Sure enough, in 2010, after receiving Baucus’ letter, the IRS considered the issue of auditing donors to 501(c)(4) organizations, alleging that a 35 percent gift tax would be due on donations in excess of $13,000. The documents show that the IRS wanted to cross-check donor lists from 501(c)(4) organizations against gift tax filings and commence audits against taxpayers based on this information.
A gift tax on contributions to 501(c)(4)s was considered by most to be a dead letter since the IRS had never enforced the rule after the Supreme Court ruled that such taxes violated the First Amendment. The documents show that the IRS had not enforced the gift tax since 1982.
But then, in February 2011, at least five donors of an unnamed organization were audited.
The documents show that Crossroads GPS, associated with Republican Karl Rove, was specifically referenced by IRS officials in the context of applying the gift tax. Seemingly in response to the Crossroads focus, on April 20, IRS attorney Lorraine Gardner emails a 501(c)(4) donor list to former Branch Chief in the IRS’ Office of the Chief Counsel James Hogan. Later, this information is apparently shared with IRS Estate Gift and Policy Manager Lisa Piehl while Gardner seeks “information about any of the donors.”
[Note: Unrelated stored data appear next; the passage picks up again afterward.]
-- ==== Sys2Proof/Laws/Memory.lean ====
section
/-! SUPPORT. Glyph memory: a read after a write, and the canonical form kept by every memory operation. -/

namespace Sys2Proof.Machine

theorem Memory.wfAbove_mono {m : Memory} {low low' : Nat} (h : m.wfAbove low = true) (hl : low' ≤ low) :
    m.wfAbove low' = true := by
  cases m with
  | nil => rfl
  | cons c rest =>
    simp only [Memory.wfAbove, Bool.and_eq_true, decide_eq_true_eq] at h ⊢
    exact ⟨⟨by omega, h.1.2⟩, h.2⟩

/-- An address below every listed one is unlisted. -/
theorem Memory.read_below {m : Memory} {low addr : Nat} (h : m.wfAbove low = true) (ha : addr < low) :
    m.read addr = Config.unlistedByte := by
  induction m generalizing low with
  | nil => rfl
  | cons c rest ih =>
    obtain ⟨a, v⟩ := c
    simp only [Memory.wfAbove, Bool.and_eq_true, decide_eq_true_eq] at h
    rw [Memory.read, if_neg (by omega)]
    exact ih h.2 (by omega)

theorem Memory.read_erase {m : Memory} {low : Nat} (h : m.wfAbove low = true) (addr a : Nat) :
    (m.erase addr).read a = if a = addr then Config.unlistedByte else m.read a := by
  induction m generalizing low with
  | nil => simp [Memory.erase, Memory.read]
  | cons c rest ih =>
    obtain ⟨b, v⟩ := c
    simp only [Memory.wfAbove, Bool.and_eq_true, decide_eq_true_eq] at h
    by_cases hb : b = addr
    · subst hb
      rw [Memory.erase, if_pos rfl, Memory.read]
      by_cases ha : a = b
      · rw [if_pos ha, Memory.read_below h.2 (by omega)]
      · rw [if_neg ha, if_neg (fun h => ha h.symm)]
    · rw [Memory.erase, if_neg hb, Memory.read, Memory.read, ih h.2]
      by_cases ha : b = a
      · rw [if_pos ha, if_pos ha, if_neg (by omega)]
      · rw [if_neg ha, if_neg ha]

theorem Memory.read_insert {m : Memory} {low : Nat} (h : m.wfAbove low = true) (addr : Nat) (b : Byte) (a : Nat) :
    (m.insert addr b).read a = if a = addr then b else m.read a := by
  induction m generalizing low with
  | nil => simp [Memory.insert, Memory.read, eq_comm]
  | cons c rest ih =>
    obtain ⟨x, v⟩ := c
    simp only [Memory.wfAbove, Bool.and_eq_true, decide_eq_true_eq] at h
    rw [Memory.insert]
    split
    · rw [Memory.read]; simp only [eq_comm]
    · split
      · rename_i _ hx
        subst hx
        rw [Memory.read, Memory.read]
        by_cases ha : x = a
        · simp [ha]
        · rw [if_neg ha, if_neg ha, if_neg (fun h => ha h.symm)]
      · rw [Memory.read, Memory.read, ih h.2]
        by_cases ha : x = a
        · rw [if_pos ha, if_pos ha, if_neg (by omega)]
        · rw [if_neg ha, if_neg ha]

theorem Memory.erase_wfAbove {m : Memory} {low : Nat} (h : m.wfAbove low = true) (addr : Nat) :
    (m.erase addr).wfAbove low = true := by
  induction m generalizing low with
  | nil => rfl
  | cons c rest ih =>
    obtain ⟨b, v⟩ := c
    have h' := h
    simp only [Memory.wfAbove, Bool.and_eq_true, decide_eq_true_eq] at h
    rw [Memory.erase]
    split
    · exact Memory.wfAbove_mono h.2 (by omega)
    · simp only [Memory.wfAbove, Bool.and_eq_true, decide_eq_true_eq]
      exact ⟨h.1, ih h.2⟩

theorem Memory.insert_wfAbove {m : Memory} {low addr : Nat} {b : Byte} (h : m.wfAbove low = true)
    (ha : low ≤ addr) (hb : b ≠ Config.unlistedByte) : (m.insert addr b).wfAbove low = true := by
  induction m generalizing low with
  | nil => simp [Memory.insert, Memory.wfAbove, ha, hb]
  | cons c rest ih =>
    obtain ⟨x, v⟩ := c
    simp only [Memory.wfAbove, Bool.and_eq_true, decide_eq_true_eq] at h
    rw [Memory.insert]
    split
    · simp only [Memory.wfAbove, Bool.and_eq_true, decide_eq_true_eq]
      exact ⟨⟨ha, hb⟩, ⟨by omega, h.1.2⟩, h.2⟩
    · split
      · rename_i _ hx
        subst hx
        simp only [Memory.wfAbove, Bool.and_eq_true, decide_eq_true_eq]
        exact ⟨⟨h.1.1, hb⟩, h.2⟩
      · simp only [Memory.wfAbove, Bool.and_eq_true, decide_eq_true_eq]
        exact ⟨h.1, ih h.2 (by omega)⟩

/-- A write keeps the canonical form. -/
theorem Memory.write_wf {m : Memory} (h : m.wf = true) (addr : Nat) (b : Byte) : (m.write addr b).wf = true := by
  unfold Memory.write
  split
  · exact Memory.erase_wfAbove h addr
  · exact Memory.insert_wfAbove h (Nat.zero_le _) (by assumption)

/-- A read after a write: the byte written there, the earlier byte everywhere else. -/
theorem Memory.read_write {m : Memory} (h : m.wf = true) (addr : Nat) (b : Byte) (a : Nat) :
    (m.write addr b).read a = if a = addr then b else m.read a := by
  unfold Memory.write
  split
  · rename_i hb
    rw [Memory.read_erase h, hb]
  · exact Memory.read_insert h addr b a

theorem State.reset_memory_wf : State.reset.glyphMem.wf = true := rfl

end Sys2Proof.Machine
end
One of the most disturbing bits of information pulled from the documents concerns the U.S. Chamber of Commerce, which sometimes works to support the free-enterprise system in the face of heavy-handed regulatory policies.
Emails to and from Lorraine Gardner point to a bias against the Chamber. An IRS official (whose name is redacted) emails Gardner on May 13, 2011, a leftist blog post responding to the IRS targeting of political and other activities of 501(c)(4), (5) and (6) organizations: “The U.S. Chamber of Commerce is a 501(c)(6) organization and may find itself under high scrutiny. One can only hope.”
The subject line of the email highlights this anti-Chamber of Commerce comment: “we are making headlines notice the end regarding 501(c)(6) applicability enjoy.” This critical comment is forwarded to other IRS officials and shows up attached to another Gardner IRS email chain with the subject line “re: 501(c)(4)” that discusses a pending decision about a tax-exempt entity.
In early May, once the media began reporting on the IRS audits of donors, IRS officials reacted quickly. One official acknowledges the issue “is a biggy”when a reporter from The New York Times contacts the IRS on May 9.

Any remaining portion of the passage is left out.